#### DATA PROVIDED

-- ==== Sys2Proof/Tests/Slice0.lean ====
section
/-! SUPPORT. Tests. Expected values come from spec/95_test_vectors.md (named "V-…", "E…"), from a rule's own example, or from the
encoding tables of 30_encoding.md by hand. Theorems named witness_… show a concrete state and operands that meet all the
hypotheses of the obligation they name, each clause at a boundary value. -/

namespace Sys2Proof.Tests

open Sys2Proof.Machine

/-! ## Small states -/

/-- The state after reset but for codec instance 0. -/
def withCodec0 (c : Codec) : State := { State.reset with codecs := c :: List.replicate 3 Codec.powerUp }

/-- The state after reset but for the reassembly entry of key 5. -/
def withKey5 (e : Entry) : State := { State.reset with canRx := State.reset.canRx.set 5 e }

/-- The state after reset with the bus's answers in store. -/
def withAnswers (answers : List BusAnswer) : State := { State.reset with bus := { script := answers, drawn := 0 } }

/-- The state after reset with one item presented. -/
def presented (x : Encoded) : State := { State.reset with input := [.present x] }

/-- The bytes `b0`, `b0 + 1`, … of a store from address 0, `n` of them. -/
def rising (b0 : Byte) (n : Nat) : List Byte := (List.range n).map (fun i => b0 + BitVec.ofNat 8 i)

/-- A store that holds `bytes` from address 0. -/
def stored (bytes : List Byte) : Memory := bytes.zipIdx.map (fun x => (x.2, x.1))

/-- An active reassembly entry that has accumulated `bytes`. -/
def filled (bytes : List Byte) : Entry := { active := true, fillLen := bytes.length, rbuf := stored bytes }

/-- A codec in phase END that has received `bytes` and the checksum `c`. -/
def atEnd (bytes : List Byte) (c : U16) : Codec :=
  { Codec.powerUp with phase := .endMark, lenWidth := 2, lenGot := 2, len := BitVec.ofNat 24 bytes.length,
                       cursor := bytes.length, buf := stored bytes, crcRx := c }

/-- A codec in phase PAYLOAD with `len` bytes expected and `bytes` received. -/
def inPayload (len : U24) (bytes : List Byte) : Codec :=
  { Codec.powerUp with phase := .payload, lenWidth := 1, lenGot := 1, len := len, cursor := bytes.length,
                       buf := stored bytes }

/-- A codec in phase LENGTH. -/
def inLength (width got : Nat) (len : U24) : Codec :=
  { Codec.powerUp with phase := .length, lenWidth := width, lenGot := got, len := len }

/-- Parameters with `RX_CAPACITY = 16` (95_test_vectors.md E8). -/
def smallBuffer : Params := { Params.reference with rxCapacity := 16 }

/-- Parameters with `CAN_BUF_CAPACITY = 8` (95_test_vectors.md V-X25, V-X26). -/
def smallCan : Params := { Params.reference with canBufCapacity := 8 }

/-- What `f` reads from the next state, where there is one. -/
def look {α : Type} (o : Host.Outcome State Fault Refusal) (f : State → α) : Option α :=
  match o with
  | .next t => some (f t)
  | .fault _ => none
  | .refused _ => none

/-- The reason of a refusal, where there is one. -/
def refusal (o : Host.Outcome State Fault Refusal) : Option Refusal :=
  match o with
  | .refused r => some r
  | .next _ => none
  | .fault _ => none

/-! ## WellFormed refuses -/

theorem test_wf_bad_instance : ¬ WellFormed Params.reference (.reset 4) := by decide

theorem test_wf_instance_field : ¬ WellFormed { Params.reference with nCodec := 300 } (.byte 256 0x00) := by decide

theorem test_wf_operand_bytes (s : List Byte) (h : s.length = 4294967296) :
    ¬ WellFormed Params.reference (.crc16 s) := by
  show ¬ s.length < 4294967296
  omega

theorem test_wf_frame_data : ¬ WellFormed Params.reference (.rx 0x805 [0, 1, 2, 3, 4, 5, 6, 7, 8]) := by decide

theorem test_wf_other_type : ¬ WellFormed Params.reference (.canOther 0x705 []) := by decide

theorem test_wf_wire_instance : ¬ WellFormed Params.reference (.wireEnd 4) := by decide

theorem test_wf_last_instance : WellFormed Params.reference (.send 3 [0x01]) := by decide

/-! ## Decoding: words written out from the encoding tables -/

/-- 2.1: `crc16 [01 02 03]` as a byte stream. -/
theorem test_decode_crc16 : decode Params.reference .idle
    (.command [0x00, 0x00, 0x00, 0x00, 0x00, 0x00, 0x00, 0x03, 0x01, 0x02, 0x03]) = .ok (.crc16 [0x01, 0x02, 0x03], []) := by
  rfl

/-- V-S3: `reset c1` is H = 0x00000101. -/
theorem test_decode_reset : decode Params.reference .idle (.command [0x00, 0x00, 0x01, 0x01]) = .ok (.reset 1, []) := by
  rfl

/-- P3 line 1: `byte c1, 0x02` is 0x00020102; the byte after it is the next command's. -/
theorem test_decode_byte :
    decode Params.reference .idle (.command [0x00, 0x02, 0x01, 0x02, 0xFF]) = .ok (.byte 1 0x02, [0xFF]) := by
  rfl

/-- P3 line 23: `send c1, P` is 0x00000103, 0x00000009 and the bytes of P. -/
theorem test_decode_send : decode Params.reference .idle (.command [0x00, 0x00, 0x01, 0x03, 0x00, 0x00, 0x00, 0x09,
    0x21, 0x05, 0x10, 0x00, 0x01, 0x02, 0x03, 0x04, 0x05]) =
    .ok (.send 1 [0x21, 0x05, 0x10, 0x00, 0x01, 0x02, 0x03, 0x04, 0x05], []) := by
  rfl

/-- V-F3: H = 0x00120004, Lw = 0x00000007. -/
theorem test_decode_sendbuf : decode Params.reference .idle (.command [0x00, 0x12, 0x00, 0x04, 0x00, 0x00, 0x00, 0x07,
    0xA0, 0xA1, 0xA2, 0xA3, 0xA4, 0xA5, 0xA6]) =
    .ok (.sendbuf 0x12 [0xA0, 0xA1, 0xA2, 0xA3, 0xA4, 0xA5, 0xA6], []) := by
  rfl

/-- P2 line 3: `rx 0x508, [00 00 AA]` is 0x00030005, 0x00000508. -/
theorem test_decode_rx : decode Params.reference .idle
    (.command [0x00, 0x03, 0x00, 0x05, 0x00, 0x00, 0x05, 0x08, 0x00, 0x00, 0xAA]) = .ok (.rx 0x508 [0x00, 0x00, 0xAA], []) := by
  rfl

/-- V-X3's identifier: type 8, address 5, bits 28:16 all ones. -/
theorem test_decode_can_short :
    decode Params.reference .idle (.canFrame 0x1FFF0805 [0xAA]) = .ok (.canShort 0x1FFF 0x05 [0xAA], []) := by rfl

theorem test_decode_can_fill :
    decode Params.reference .idle (.canFrame 0x505 [0x00, 0x06, 0x07]) = .ok (.canFill 0 0x05 [0x00, 0x06, 0x07], []) := by
  rfl

theorem test_decode_can_process :
    decode Params.reference .idle (.canFrame 0x705 [0x00, 0x32]) = .ok (.canProcess 0 0x05 [0x00, 0x32], []) := by rfl

/-- V-X18's identifier: type 3. -/
theorem test_decode_can_other :
    decode Params.reference .idle (.canFrame 0x305 [0x01, 0x02, 0x03]) = .ok (.canOther 0x305 [0x01, 0x02, 0x03], []) := by
  rfl

theorem test_decode_wire_start1 : decode Params.reference .idle (.wireByte 0 0x02) = .ok (.wireStart1 0, []) := by rfl

theorem test_decode_wire_start2 : decode Params.reference .idle (.wireByte 0 0x03) = .ok (.wireStart2 0, []) := by rfl

theorem test_decode_wire_start3 : decode Params.reference .idle (.wireByte 0 0x04) = .ok (.wireStart3 0, []) := by rfl

theorem test_decode_wire_end : decode Params.reference .endMark (.wireByte 0 0x03) = .ok (.wireEnd 0, []) := by rfl

/-- A marker value inside a payload is a byte like any other (30_encoding.md R80). -/
theorem test_decode_wire_payload : decode Params.reference .payload (.wireByte 0 0x03) = .ok (.byte 0 0x03, []) := by rfl

/-- In CRC_HI, CRC_LO and LENGTH, and outside its own phase, a marker value is a plain byte too (30_encoding.md R76, R80). -/
theorem test_decode_wire_plain :
    decode Params.reference .crcHi (.wireByte 1 0x02) = .ok (.byte 1 0x02, []) ∧
    decode Params.reference .crcLo (.wireByte 1 0x03) = .ok (.byte 1 0x03, []) ∧
    decode Params.reference .length (.wireByte 1 0x04) = .ok (.byte 1 0x04, []) ∧
    decode Params.reference .endMark (.wireByte 1 0x04) = .ok (.byte 1 0x04, []) ∧
    decode Params.reference .idle (.wireByte 1 0x55) = .ok (.byte 1 0x55, []) := by
  decide

/-- A frame of nine data bytes does not decode (30_encoding.md R85; log 23). -/
theorem test_decode_frame_too_long :
    decode Params.reference .idle (.canFrame 0x805 (rising 0 9)) = .error .dlcTooLong := by
  decide
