/-- 43_frame_receiver.md R150, 20_memory.md R67: what RX leaves unchanged. When it does not hand the packet to ARP,
every byte of packet memory reads as before, except those of fragments it released, and every other packet is the same;
in every case the context and the operand registers stay. The packet's priority stays when the packet is not handed to
ARP, which may change it (log 10). -/
def Obligations.RxWritesNoBufferByte : Prop :=
  ∀ (s t : State) (i : Nat) (h : Handle), s.ops.opPkt = some h → exec (.rx i) s = .next t →
    t.ctx = s.ctx ∧ t.ops = s.ops ∧ t.cfg = s.cfg ∧ t.arpResolves = s.arpResolves
    ∧ (t.log ≠ s.log ++ [.arpInput h] →
        (∀ a, a ≠ h → t.mem.packet? a = s.mem.packet? a)
        ∧ t.handedOver = s.handedOver ∧ t.arpInputs = s.arpInputs
        ∧ ∀ p q : Packet, s.mem.packet? h = some p → t.mem.packet? h = some q →
            q.priority = p.priority ∧ q.frags.length ≤ p.frags.length
            ∧ ∀ k j : Nat, k < q.frags.length → t.mem.byte? h k j = s.mem.byte? h k j)

/-! ### FrameSender -/

/-- 44_frame_sender.md R175, R177 to R180: TX of a packet with a destination set, on the path that does not ask ARP. The
source is fixed, the tag assigned, the header of the length HDR_RESERVE reports written into every fragment and nothing
else of the packet's bytes changed; the packet goes to the transmit queue with verdict `OK`. -/
def Obligations.TxWritesTheHeaderInEveryFragment : Prop :=
  ∀ (s : State) (i : Nat) (f : Iface) (h : Handle) (p : Packet) (d : Addr6) (tci : Half), s.ready i f h p →
    s.txDirect p → p.llDst = some d → s.txTagged i { p with llSrc := txSource f p } tci → p.wf = true →
    p.headroom (s.headerReserve i) →
    ∃ p' : Packet,
      exec (.tx i) s = .next
        { s with
          mem := s.mem.put h p'
          log := s.log ++ [.txQueue i h]
          handedOver := h :: s.handedOver
          res := { s.res with status := some 0, verdict := some 0, reason := some 0 } }
      ∧ p' = { p with
          frags := p'.frags
          llSrc := txSource f p
          vlanTci := tci
          llReserve := BitVec.ofNat 8 (s.headerReserve i) }
      ∧ headersOver s.cfg.etypeVlan (s.vlanActive i) (txSource f p) (some d) (s.cfg.txType p) tci p p'

/-- 44_frame_sender.md R176: the destination TX fills in when none is set: for IPv6 the mapped address of a multicast
destination, else broadcast; for IPv4 with ARP absent broadcast; an IPv6 destination that cannot be read drops the
packet as `MALFORMED`. -/
def Obligations.TxFillsInTheDestination : Prop :=
  ∀ (s : State) (i : Nat) (f : Iface) (h : Handle) (p : Packet), s.ready i f h p → s.txDirect p → p.llDst = none →
    (p.family = 2 → ipv6Dst s.cfg p = none →
      exec (.tx i) s = .next
        { s with
          mem := s.mem.put h { p with llSrc := txSource f p }
          res := { s.res with status := some 0, verdict := some 2, reason := some 1 } })
    ∧ ∀ (d : Addr6) (tci : Half),
        ((p.family = 1 ∧ d = #v[0xFF, 0xFF, 0xFF, 0xFF, 0xFF, 0xFF])
          ∨ ∃ w, p.family = 2 ∧ ipv6Dst s.cfg p = some w
            ∧ d = if w[0] = 0xFF then (#v[0x33, 0x33, w[12], w[13], w[14], w[15]] : Addr6)
                else #v[0xFF, 0xFF, 0xFF, 0xFF, 0xFF, 0xFF]) →
        s.txTagged i { p with llSrc := txSource f p, llDst := some d } tci → p.wf = true →
        p.headroom (s.headerReserve i) →
        ∃ p' : Packet,
          exec (.tx i) s = .next
            { s with
              mem := s.mem.put h p'
              log := s.log ++ [.txQueue i h]
              handedOver := h :: s.handedOver
              res := { s.res with status := some 0, verdict := some 0, reason := some 0 } }
          ∧ p' = { p with
              frags := p'.frags
              llSrc := txSource f p
              llDst := some d
              vlanTci := tci
              llReserve := BitVec.ofNat 8 (s.headerReserve i) }
          ∧ headersOver s.cfg.etypeVlan (s.vlanActive i) (txSource f p) (some d) (s.cfg.txType p) tci p p'

/-- 44_frame_sender.md R182 (marked [derived] by the spec): an IPv6 packet with no destination set, to a multicast
address ending in `00 00 00 01`, goes out with destination bytes `33:33:00:00:00:01` in every fragment's header. -/
def Obligations.TxIpv6MulticastHeader : Prop :=
  ∀ (s : State) (i : Nat) (f : Iface) (h : Handle) (p : Packet) (w : Ip6), s.ready i f h p → p.family = 2 →
    p.llDst = none → ipv6Dst s.cfg p = some w → w[0] = 0xFF → w[12] = 0 → w[13] = 0 → w[14] = 0 → w[15] = 1 →
    s.vlanActive i = false → p.wf = true → p.headroom 14 →
    ∃ (t : State) (q : Packet), exec (.tx i) s = .next t ∧ t.res.verdict = some 0 ∧ t.mem.packet? h = some q
      ∧ q.frags.length = p.frags.length
      ∧ ∀ g ∈ q.frags, addr6At g.buf (g.off - 14) = #v[0x33, 0x33, 0, 0, 0, 1]

/-- 44_frame_sender.md R171, R172: with ARP present an IPv4 packet to the interface's subnet broadcast address or to a
multicast address skips ARP and is sent with the synthesised destination and the interface's own source; broadcast wins
when both hold. An IPv4 destination that cannot be read drops the packet as `MALFORMED`. -/
def Obligations.TxIpv4ShortcutSkipsArp : Prop :=
  ∀ (s : State) (i : Nat) (f : Iface) (h : Handle) (p : Packet), s.ready i f h p → s.cfg.arpEnabled = true → p.family = 1 →
    (ipv4Dst s.cfg p = none →
      exec (.tx i) s = .next { s with res := { s.res with status := some 0, verdict := some 2, reason := some 1 } })
    ∧ ∀ (v : Ip4) (d : Addr6) (tci : Half), ipv4Dst s.cfg p = some v → s.txShortcut i v →
        (d = if (i, v) ∈ s.cfg.subnetBcast then (#v[0xFF, 0xFF, 0xFF, 0xFF, 0xFF, 0xFF] : Addr6)
            else #v[0x01, 0x00, 0x5E, v[1] &&& 0x7F, v[2], v[3]]) →
        s.txTagged i { p with llSrc := some f.linkAddr, llDst := some d, llType := .ethernet } tci → p.wf = true →
        p.headroom (s.headerReserve i) →
        ∃ p' : Packet,
          exec (.tx i) s = .next
            { s with
              mem := s.mem.put h p'
              log := s.log ++ [.txQueue i h]
              handedOver := h :: s.handedOver
              res := { s.res with status := some 0, verdict := some 0, reason := some 0 } }
          ∧ p' = { p with
              frags := p'.frags
              llSrc := some f.linkAddr
              llDst := some d
              llType := .ethernet
              vlanTci := tci
              llReserve := BitVec.ofNat 8 (s.headerReserve i) }
          ∧ headersOver s.cfg.etypeVlan (s.vlanActive i) (some f.linkAddr) (some d) s.cfg.etypeIpv4 tci p p'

#### DESCRIPTION OF THE TASK
Which lines of the data contain the string "command"? Copy each of them.

#### WORKED SOLUTION
    (.command [0x00, 0x00, 0x00, 0x00, 0x00, 0x00, 0x00, 0x03, 0x01, 0x02, 0x03]) = .ok (.crc16 [0x01, 0x02, 0x03], []) := by
theorem test_decode_reset : decode Params.reference .idle (.command [0x00, 0x00, 0x01, 0x01]) = .ok (.reset 1, []) := by
/-- P3 line 1: `byte c1, 0x02` is 0x00020102; the byte after it is the next command's. -/
    decode Params.reference .idle (.command [0x00, 0x02, 0x01, 0x02, 0xFF]) = .ok (.byte 1 0x02, [0xFF]) := by
theorem test_decode_send : decode Params.reference .idle (.command [0x00, 0x00, 0x01, 0x03, 0x00, 0x00, 0x00, 0x09,
theorem test_decode_sendbuf : decode Params.reference .idle (.command [0x00, 0x12, 0x00, 0x04, 0x00, 0x00, 0x00, 0x07,
    (.command [0x00, 0x03, 0x00, 0x05, 0x00, 0x00, 0x05, 0x08, 0x00, 0x00, 0xAA]) = .ok (.rx 0x508 [0x00, 0x00, 0xAA], []) := by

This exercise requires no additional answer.